The foregoing has outlined rather broadly the features of an embodiment of the present invention in order that the detailed description of the invention that follows may be better understood. Additional features and advantages of embodiments of the invention will be described hereinafter, which form the subject of the claims of the invention. It should be appreciated by those skilled in the art that the conception and specific embodiments disclosed may be readily utilized as a basis for modifying or designing other structures or processes for carrying out the same purposes of the present invention. It should also be realized by those skilled in the art that such equivalent constructions do not depart from the spirit and scope of the invention as set forth in the appended claims.
BRIEF DESCRIPTION OF THE DRAWINGSFor a more complete understanding of the present invention, and the advantages thereof, reference is now made to the following descriptions taken in conjunction with the accompanying drawing, in which:
FIG. 1 illustrates an embodiment network for pre-fetching;
FIG. 2 illustrates another embodiment network for pre-fetching;
FIG. 3 illustrates a message diagram for file caching;
FIGS. 4A-D illustrates embodiment container files;
FIG. 5 illustrates an embodiment system for pre-fetching;
FIG. 6 illustrates a flowchart for an embodiment method of pre-fetching;
FIG. 7 illustrates a flowchart for another embodiment method of pre-fetching; and
FIG. 8 illustrates a block diagram of an embodiment general-purpose computer system.
Corresponding numerals and symbols in the different figures generally refer to corresponding parts unless otherwise indicated. The figures are drawn to clearly illustrate the relevant aspects of the embodiments and are not necessarily drawn to scale.
DETAILED DESCRIPTION OF ILLUSTRATIVE EMBODIMENTSIt should be understood at the outset that although an illustrative implementation of one or more embodiments are provided below, the disclosed systems and/or methods may be implemented using any number of techniques, whether currently known or in existence. The disclosure should in no way be limited to the illustrative implementations, drawings, and techniques illustrated below, including the exemplary designs and implementations illustrated and described herein, but may be modified within the scope of the appended claims along with their full scope of equivalents.
Remote offices are located around the world. Data transferred from centralized servers is affected by latency and bandwidth limitation of wide area networks (WANs), which generally are slower than a local area network (LAN). It is desirable, however, for a WAN user to have a LAN like user experience.

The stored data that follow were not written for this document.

-- ==== Sys2Proof/Machine/Queues.lean ====
section
/-! DEFINITION. Chapter 13, the front end: queues, doorbells, descriptors and their clamps, handles and host buffers, completion records and the
causes that hold a queue. -/

namespace Sys2Proof.Machine

/-! ## Queue state (R364 to R371) -/

/-- A queue carries a hold cause, so that it fetches nothing new (R370). -/
def qHeld (x : Queue) : Bool := x.holdLink || x.holdKeeper || x.holdCq || x.holdFull

/-- Entries of a queue's rings. -/
def qSize (x : Queue) : Nat := 2 ^ x.log2

/-- Entries rung and not fetched (R364). -/
def qRung (x : Queue) : Nat := (x.tail - x.head).toNat

/-- Every queue of the package. -/
def State.allQueues (s : State) : List QRef := (tabKeys s.queues fun _ x => x.isSome).map qrefOf

/-- The hold cause FULL: held records and commands fetched reach 4,096 (R370, R398). -/
def fullNow (x : Queue) : Queue := { x with holdFull := decide (4096 ≤ x.records.length + x.cmds.length) }

/-! ## Doorbells (R351, R352, R354, R366, R367) -/

/-- The tail that a doorbell value gives (R366). -/
def tailOf (x : Queue) (t : Half) : Half :=
  let d := (t - x.head).toNat
  if d ≤ qSize x then t
  else if d < 2 ^ 31 then x.head + BitVec.ofNat 32 (qSize x)
  else x.head

/-- A doorbell updates the tail and then fires an armed watch; on an idle batched queue it starts the window (R367, R368). A queue that by it has no rung entry
left, and none fetched, goes idle with its watch armed (R366, R367). -/
def ringQueue (t : Half) (x : Queue) : Queue :=
  let x := { x with tail := tailOf x t }
  if x.st = .idle && x.armed && decide (0 < qRung x) then
    { x with armed := false, st := .fetching, batching := x.fetch == 2 && decide (0 < x.window) }
  else if x.st = .fetching && x.cmds.isEmpty && qRung x == 0 then { x with st := .idle, armed := true, batching := false }
  else x

/-- A memory request reaches a port whose front end is ready (R346, R560); a halted start-up ignores writes (R558). -/
def State.atPort (s : State) (p : Nat) (f : State → State) : State := if (s.hp p).ready && !s.halted then f s else s

/-- A doorbell write is ignored and counted (R351). -/
def State.dropDoorbell (s : State) (p : Nat) : State := s.hqErr p .doorbell

/-- DOORBELL_WRITE: a write to BAR2 (R351); `size` in bytes. -/
def doorbellWrite (p offset size : Nat) (v : Word) (s : State) : State :=
  let q : QRef := .normal (offset / 4096) (offset % 4096 / 8)
  if !(s.hp p).doorbellEn || !(s.hp p).up || (size != 4 && size != 8) || offset % 8 != 0 then s.dropDoorbell p
  else match s.queue? q with
    | some x => if x.port = p && (s.ctx? (offset / 4096)).isSome then s.putQueue q (ringQueue (BitVec.ofNat 32 v.toNat)) else s.dropDoorbell p
    | none => s.dropDoorbell p

def execDoorbellWrite (port offset size : Nat) (value : Word) (s : State) : Out :=
  need (isHostPort port && decide (offset < 0x400000)) (if s.halted then s.dropDoorbell port else s.atPort port (doorbellWrite port offset size value))

/-- KERNEL_DOORBELL (R354): the port's kernel queue is rung while it is enabled. -/
def kernelDoorbell (p size : Nat) (v : Word) (s : State) : State :=
  if !(s.hp p).kqEnable then s
  else if size ≠ 4 ∧ size ≠ 8 then s.dropDoorbell p
  else s.putQueue (.kernel p) (ringQueue (BitVec.ofNat 32 v.toNat))

def execKernelDoorbell (port size : Nat) (value : Word) (s : State) : Out :=
  need (isHostPort port) (s.atPort port (kernelDoorbell port size value))

/-- HQ_KQ_CFG (R353): LOG2_SIZE is taken while ENABLE is 0; setting ENABLE starts the kernel queue with its indices at zero (R364), clearing it
takes the queue away. -/
def hqKqEnable (p : Nat) (v : Word) (s : State) : State :=
  let h := s.hp p
  let en := bit v.toNat 0
  let h := if h.kqEnable then h else { h with kqLog2 := clampN 6 12 (bits v.toNat 24 4) }
  let s := s.setHp p { h with kqEnable := en }
  if en && (s.queue? (.kernel p)).isNone then
    s.setQueue (.kernel p) (some { port := p, log2 := h.kqLog2, cls := 2, vector := 1, sq := h.kqSq, cq := h.kqCq, statusOk := false,
                                   holdKeeper := s.holder.isNone })
  else if !en then s.setQueue (.kernel p) none
  else s

def execHqKqEnable (port : Nat) (value : Word) (s : State) : Out := need (isHostPort port) (s.atPort port (hqKqEnable port value))

/-! ## Descriptors (R372 to R376, R380, R389) -/

/-- A field with the nearest end of its range, and whether that moved it (R374). -/
def clampF (lo hi v : Nat) : Nat × Bool := (clampN lo hi v, decide (v < lo ∨ hi < v))

def brefAt (d : List Byte) (o : Nat) : Bref := { handle := fieldAt d o 4, offset := fieldAt d (o + 4) 8 }

/-- The commands of normal queues (R380); `x` is the queue's context, `e` the second entry of a SURVEY. -/
def decodeNormal (x : Context) (d e : List Byte) : Cmd × Bool :=
  let ev (o : Nat) := clampF 0 (x.events - 1) (fieldAt d o 4)
  let orOne (v : Nat) : Word := BitVec.ofNat 64 (if v = 0 then 1 else v)
  match fieldAt d 0 1 with
  | 0x00 => (.nop, false)
  | 0x01 =>
    let n := clampF 128 16777216 (fieldAt d 28 4)
    (.launch (brefAt d 16) n.1, n.2)
  | 0x02 => let v := ev 16; (.recordEvent v.1 (orOne (fieldAt d 24 8)), v.2)
  | 0x03 => let v := ev 16; (.waitEvent v.1 (BitVec.ofNat 64 (fieldAt d 24 8)), v.2)
  | 0x04 => let n := clampF 0 (2 ^ 40) (fieldAt d 40 8); (.copy (brefAt d 16) (brefAt d 28) n.1, n.2)
  | 0x05 =>
    let n := fieldAt d 40 8
    let r := brefAt d 16
    (.fill { r with offset := alignTo 8 r.offset } (BitVec.ofNat 64 (fieldAt d 32 8)) (alignTo 8 n), n % 8 != 0)
  | 0x06 =>
    let k := fieldAt d 16 1; let r := fieldAt d 17 1; let g := clampF 0 15 (fieldAt d 18 1); let o := fieldAt d 19 1
    (.survey (if k = 2 then 2 else 1) (min r 1) g.1 (bit o 0) (bit o 1) (fieldAt d 24 8) (fieldAt d 32 8) (fieldAt d 40 8) (fieldAt d 48 8) (fieldAt d 56 8)
      (fieldAt e 0 8) (fieldAt e 8 8), (k != 1 && k != 2) || decide (1 < r) || g.2)
  | 0x07 =>
    let v := fieldAt d 24 1
    (.tableLoad (fieldAt d 16 8) (if 15 < v then 0xFF else v) (bit (fieldAt d 25 1) 0) (fieldAt d 28 4), decide (15 < v) && v != 0xFF)
  | 0x08 =>
    let k := fieldAt d 16 1; let l := clampF 0 100 (fieldAt d 17 1); let t := clampF 0 10000 (fieldAt d 20 4); let u := clampF 1 1000000 (fieldAt d 24 4)
    (.hint (min k 1) l.1 t.1 u.1, decide (1 < k) || l.2 || t.2 || u.2)
  | 0x09 => (.signalTally (fieldAt d 16 2) (if fieldAt d 20 4 = 0 then 1 else fieldAt d 20 4), false)
  | 0x0A => (.fence, false)
  | 0x0B =>
    let sl := clampF 0 7 (fieldAt d 16 1)
    let en := bit (fieldAt d 17 1) 0
    let r := ev 20
    (.setWeights sl.1 en r.1 (fieldAt d 24 8), sl.2 || r.2)
  | _ => (.nop, true)

/-- The commands of kernel queues (R389). -/
def decodeKernel (d : List Byte) : Cmd × Bool :=
  let c := fieldAt d 16 2
  match fieldAt d 0 1 with
  | 0x00 => (.nop, false)
  | 0x80 => (.createContext c (fieldAt d 24 8), false)
  | 0x81 => (.destroyContext c (decide (0 < fieldAt d 18 1)), decide (1 < fieldAt d 18 1))
  | 0x82 =>
    let q := clampF 0 511 (fieldAt d 18 2); let m := fieldAt d 20 1; let l := clampF 6 16 (fieldAt d 21 1); let k := fieldAt d 22 1
    let f := clampF 0 2 (fieldAt d 23 1); let w := clampF 0 64 (fieldAt d 24 2); let v := fieldAt d 26 2
    (.createQueue c q.1 (decide (0 < m)) l.1 (if k < 2 then 0 else 2) f.1 w.1 (clampVector v) (alignTo 4096 (fieldAt d 32 8)) (alignTo 4096 (fieldAt d 40 8))
      (alignTo 64 (fieldAt d 48 8)),
     q.2 || decide (1 < m) || l.2 || (k != 0 && k != 2) || f.2 || w.2 || clampVector v != v)
  | 0x83 => (.pathSetup c (fieldAt d 24 8) (fieldAt d 32 4), false)
  | 0x84 => (.pathTeardown c (fieldAt d 20 4), false)
  | 0x85 => (.keyInstall c (fieldAt d 24 8) (fieldAt d 32 4), false)
  | 0x86 => (.tallyForce c (fieldAt d 18 1) (fieldAt d 19 1) (fieldAt d 20 2) (fieldAt d 22 1) (fieldAt d 24 4) (fieldAt d 28 4), false)
  | 0x87 => (.recover (fieldAt d 16 1) (fieldAt d 17 1) (fieldAt d 18 2), false)
  | 0x88 => (.inventoryRead (fieldAt d 16 8) (fieldAt d 24 4), false)
  | 0x89 => (.larderWrite (fieldAt d 16 8) (fieldAt d 24 8) (fieldAt d 32 8), false)
  | 0x8A => (.dieRetire (fieldAt d 16 1) (fieldAt d 17 1), false)
  | 0x8B => let ch := clampF 0 47 (fieldAt d 16 1); (.channelDrain ch.1 (bit (fieldAt d 17 1) 0), ch.2)
  | 0x8C => (.ledgerDrain (fieldAt d 16 8) (fieldAt d 24 4) (fieldAt d 32 8), false)
  | 0x8D =>
    let q := clampF 0 511 (fieldAt d 18 2); let o := fieldAt d 20 1
    (.resumeQueue c q.1 (bit o 0) (bit o 1), q.2)
  | _ => (.nop, true)

/-- The front end checks what it decodes (R375). -/
def State.checkMode (s : State) (q : QRef) : Bool :=
  s.service != .normal || s.recover.isSome || (match q with | .normal c _ => (s.ctx c).test | .kernel _ => false)

/-- A kernel opcode (R373). -/
def isKernelOp (op : Nat) : Bool := 0x80 ≤ op && op ≤ 0x8D

/-- A descriptor decoded: the command with its header, and the outcome that check mode gives it at once (R375). -/
def State.decodeEntry (s : State) (q : QRef) (x : Queue) (d e : List Byte) : Pending :=
  let op := fieldAt d 0 1
  let r := match q with
    | .normal c _ => decodeNormal (s.ctx c) d e
    | .kernel _ => decodeKernel d
  let flags := fieldAt d 1 1
  let bad := match q with | .normal .. => isKernelOp op | .kernel _ => false
  let known := match q with | .normal .. => decide (op ≤ 0x0B) | .kernel _ => op == 0 || isKernelOp op
  let check := s.checkMode q
  { index := x.head.toNat, opcode := if known then op else 0, quiet := bit flags 0, irq := bit flags 1, tag := fieldAt d 4 4,
    hostCount := BitVec.ofNat 64 (fieldAt d 8 8), clamped := r.2, cmd := r.1,
    outcome := if check && bad then some { status := 4 } else if check && r.2 then some { status := 5 } else none }

/-- BATCH_WINDOW_EXPIRE (R368): the window of an idle batched queue ends, and fetching proceeds. -/
def batchWindowExpire (q : QRef) (s : State) : State := s.modQueue q fun x => { x with batching := false }
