/-- The sets of a launch begin its passes; a base set's READS is the number of its variants, and that of its plan while it has none (R205, R230). -/
def State.startSets (s : State) (c : Nat) (seed : Word) : State :=
  let p := launchPointers (s.ctx c)
  let s := s.modCtx c fun x => { x with pointers := p, nextPointers := [] }
  each (p.map (·.2)) s fun s w =>
    let v := (s.sets.filter fun e => match e.2 with | some y => y.variant && y.baseWsid == w | none => false).length
    s.modSet w fun y => { y with inLaunch := true, passInLaunch := 0, nextEntry := 0, lastLaunchSeed := seed, reads := if 0 < v then v else y.planReads }

/-- The link dies that carry a context's flows and groups, outbound and inbound (R341). -/
def State.linkDiesOf (s : State) (c : Nat) : List Nat :=
  (s.flows.filterMap fun e => match e.2 with
    | some f => if f.ctx = c then some (88 + flowPort f) else none
    | none => none) ++
  (s.rxFlows.filterMap fun e => match e.2 with
    | some f => if f.ctx = c then some (88 + f.link) else none
    | none => none) ++
  s.groups.flatMap fun e => match e.2 with
    | some g => if g.ctx = c then (s.groupPorts g).map (88 + ·) else []
    | none => []

/-- The dies of a launch's grid (R341): the job's compute dies, the cellar and larder dies that inject its sets, the link dies of its flows and groups. -/
def State.gridDies (s : State) (c : Nat) : List Nat :=
  let inj := (s.ctx c).pointers.flatMap fun p => match s.set? p.2 with
    | some w => (List.range w.entries.length).map fun i => s.injectDie w i true
    | none => []
  (s.ctxPhys c ++ inj ++ s.linkDiesOf c).foldl addTo []

/-- The first multiple of 4 at or after a count (R326). -/
def launchCount (n : Nat) : Nat := roundUp n 4

/-- Arm the dies of a launch with L (R326, R328 step 3). -/
def State.armLaunch (s : State) (c l : Nat) : State :=
  let j := (s.ctx c).job
  let s := s.modLaunch c fun x => { x with st := .armed, l := some l }
  each (s.gridDies c) s fun s d => s.modDie d fun y => y.armGrid j l

/-- The time-base flags of READY and ARMED (R328). -/
def State.readyMsg (s : State) (c : Nat) (x : Launch) : ReadyMsg :=
  let any := fun (f : TimeBase → Bool) => dieList.any fun d => f (s.die d).tb
  { job := (s.ctx c).job, pkg := s.pkgId, schedOp := x.schedOp, seed := x.seed, build := x.build, holdover := any (·.holdover),
    locked := !any (fun t => !t.locked), epochSet := !any (fun t => !t.epochSet), aligned := !any (fun t => !t.aligned),
    dies := s.gridDies c, timeRoot := if s.time.root then some s.pkgId else s.time.rootPkg }

/-- A die runs at the schedule point while a scheduled context is bound (R57); what an allocation did to it as a dynamic die is over, CAP and DUTY with it (R484,
R493). -/
def State.schedDies (s : State) (c : Nat) (x : Launch) : State :=
  if !x.scheduled then s
  else each (s.ctxPhys c) s fun s d =>
    ((s.modDie d fun y => startOp x.schedOp { y with scheduled := true, schedOp := x.schedOp, raiseOp := none, capOp := none, dutyHold := false, stretch := .idle }).throttleOff
      d rsCap).throttleOff d rsDuty

/-- A dynamic die that stands at OP0 goes to its requested point, which MIN_OP bounds while a context is bound (R61). -/
def State.dynDies (s : State) (c : Nat) (x : Launch) : State :=
  if x.scheduled then s
  else each (s.ctxPhys c) s fun s d => s.modDie d fun y =>
    let y := { y with reqOp := if y.reqOp = 0 then y.minOp else y.reqOp }
    startOp (wantedOp y) y

/-- The notes on an earlier launch of the job over packages are those of no launch any more; the READY messages of one to come stay. -/
def oldCoord (k : Coord) : Coord := { collect := k.collect, ended := true }

/-- The bound launch: one package arms at once; more send READY (R326, R328 step 1). -/
def State.launchGo (s : State) (c : Nat) (x : Launch) : State :=
  let n := s.kcount
  let s := s.modLaunch c fun y => { y with st := .bound, sets := (s.ctx c).pointers.map (·.2) }
  if x.packages ≤ 1 then (s.modCoord (s.ctx c).job oldCoord).armLaunch c (launchCount (n + 20000)) else s.send (.ready (s.readyMsg c x))

/-- Every flow of the context starts again on route 0, and every pruned member returns, from the root's next PSN on (R460, R464): the member takes the first packet
that comes as the next (DEDUCED, log entry 98). -/
def State.restoreFlows (s : State) (c : Nat) : State :=
  let s := each (s.groups.filterMap fun e => e.2.filter fun g => g.ctx == c) s fun s g =>
    each (g.members.filter (·.pruned)) s fun s m => s.sendMember g { restore := true } m
  { s with
    flows := s.flows.map fun e => (e.1, e.2.map fun f => if f.ctx = c then { f with route := 0, failedRoutes := [], timeouts := 0 } else f)
    groups := s.groups.map fun e => (e.1, e.2.map fun g =>
      if g.ctx = c then { g with members := g.members.map fun m => if m.pruned then { m with pruned := false, acked := g.next } else m } else g)
    rxFlows := s.rxFlows.map fun e => (e.1, e.2.map fun f => if f.ctx = c then { f with pruned := false, resync := f.resync || f.pruned } else f) }
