/-- The CRC-64 of R408: from all ones, each byte from bit 7 down, inverted at the end. -/
def crc64 (l : List Byte) : Word :=
  ~~~ (l.foldl (fun r b => (List.range 8).foldl (fun r i => crcStep r (b.getLsbD (7 - i))) r) (BitVec.allOnes 64))

/-- The initialisation vector of a direction (R409). -/
def linkIv (pkg port fctr : Nat) : List Byte := be 2 (pkg % 2 ^ 14) ++ be 1 port ++ be 1 0 ++ be 8 fctr

/-- One byte of a payload inverted (R432). -/
def flip32 (f : Frame) : Frame := { f with payload := f.payload.set 32 (~~~ (f.payload.getD 32 0)) }

/-- The 1,024 bytes of a frame on the lanes (R407, R408). The only frame that a port sends with a CRC that does not match is one that injection corrupted after its
CRC was computed (R432); of a received frame, `crcOk` says that its CRC is this one. -/
def wireBytes (f : Frame) : List Byte :=
  let cover := fun (f : Frame) => frameHeader f ++ pad968 f.payload ++ slice f.tag 0 16
  cover f ++ be 8 (crc64 (cover (if f.crcOk then f else flip32 f))).toNat

/-- The lane that carries a byte of a frame at a width code, counted from the group's first lane (R407). -/
def laneOf (width j : Nat) : Nat := j / 8 % (16 / 2 ^ width)

/-! ## Sending (R408 to R415, R418, R432) -/

/-- Frames leave encrypted: from the port's first CONFIRM onward (R409). -/
def encOn (x : Port) : Bool := !x.txKey.isEmpty && (portUp x || x.ident.confirmSent)

/-- A sequenced frame goes under the keys before a rekey: the REKEY_ACK, and what came before it, when they are sent again (R412, R415). -/
def oldPhase (x : Port) (f : Frame) : Bool :=
  !x.oldTxKey.isEmpty && f.ftype != 0 && f.ftype != 2 && (x.rekeySeq.map fun q => decide ((q - f.seq).toNat < 2 ^ 31)).getD false

/-- A frame as the port puts it on the lanes now: ACK, credits, FCTR, and, with keys, encrypted and tagged. -/
def State.dress (s : State) (p : Nat) (f : Frame) : Frame :=
  let x := s.port p
  let old := oldPhase x f
  let n := if old then x.oldTxFctr else x.txFctr
  let f := { f with ack := x.rxSeq, credit := x.owed, enc := encOn x, keyPhase := x.keyPhase != old, fctr := if encOn x then n else 0, crcOk := true }
  if !encOn x then { f with payload := pad968 f.payload }
  else
    let r := gcmSeal (if old then x.oldTxKey else x.txKey) (linkIv s.pkgId p n) (frameHeader f) (pad968 f.payload)
    { f with payload := r.1, tag := r.2 }

/-- A dressed frame spends a count of its key's frame counter. -/
def spendFctr (f : Frame) (x : Port) : Port :=
  if !f.enc then x else if f.keyPhase = x.keyPhase then { x with txFctr := x.txFctr + 1 } else { x with oldTxFctr := x.oldTxFctr + 1 }

/-- A dressed frame leaves the port, where the port's state sends frames of its type (R420); the credits owed have been returned. -/
def State.onLanes (s : State) (p : Nat) (f : Frame) : State :=
  if !maySend (s.port p).st f.ftype then s
  else { s.modPort p fun x => { spendFctr f x with owed := [0, 0, 0, 0] } with frameOut := s.frameOut ++ [(p, f)] }

/-- An injection entry: port, settings (R432). -/
def State.noteInject (s : State) (p : Nat) : State :=
  let x := s.port p
  s.note (88 + p) 0x0B 432 noCtx (le 2 p ++ le 1 (b2n x.injArm) ++ le 1 (b2n x.injDir) ++ le 1 x.injKind ++ le 1 x.classes.toNat ++ le 4 x.period ++ le 2 x.limit ++
    le 2 x.injected)

/-- An eligible frame is counted in a direction; the answer says whether the port acts on it. INJECTED rises, and ARM clears at LIMIT (R432). -/
def State.injects (s : State) (p : Nat) (rx : Bool) (f : Frame) : State × Bool :=
  let x := s.port p
  if x.injArm && x.injDir == rx && f.ftype == 1 && x.classes.getLsbD f.cls then
    let n := x.injSeen + 1
    let act := n % x.period == 0
    let inj := if act then stick 16 (x.injected + 1) else x.injected
    let clear := act && x.limit != 0 && x.limit ≤ inj
    let s := s.modPort p fun x => { x with injSeen := n, injected := inj, injArm := x.injArm && !clear }
    (if clear then s.noteInject p else s, act)
  else (s, false)

/-- Injection holds a frame for reordering (R432). -/
def holdFrame (f : Frame) (x : Port) : Port := { x with reordered := some f }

To improve the quality of user experience, intermediate caching devices initiate a pre-fetching of the file when the user expresses interest in it by initiating a first read on the file. In general, pre-fetching is initiated after the file is opened or the first block is read. However, users tend to work on a logical group of files or data sets associated as a project. Each project contains a few to many files. If the files are grouped together, the user tends to open some of the associated files soon after opening one of the associated files.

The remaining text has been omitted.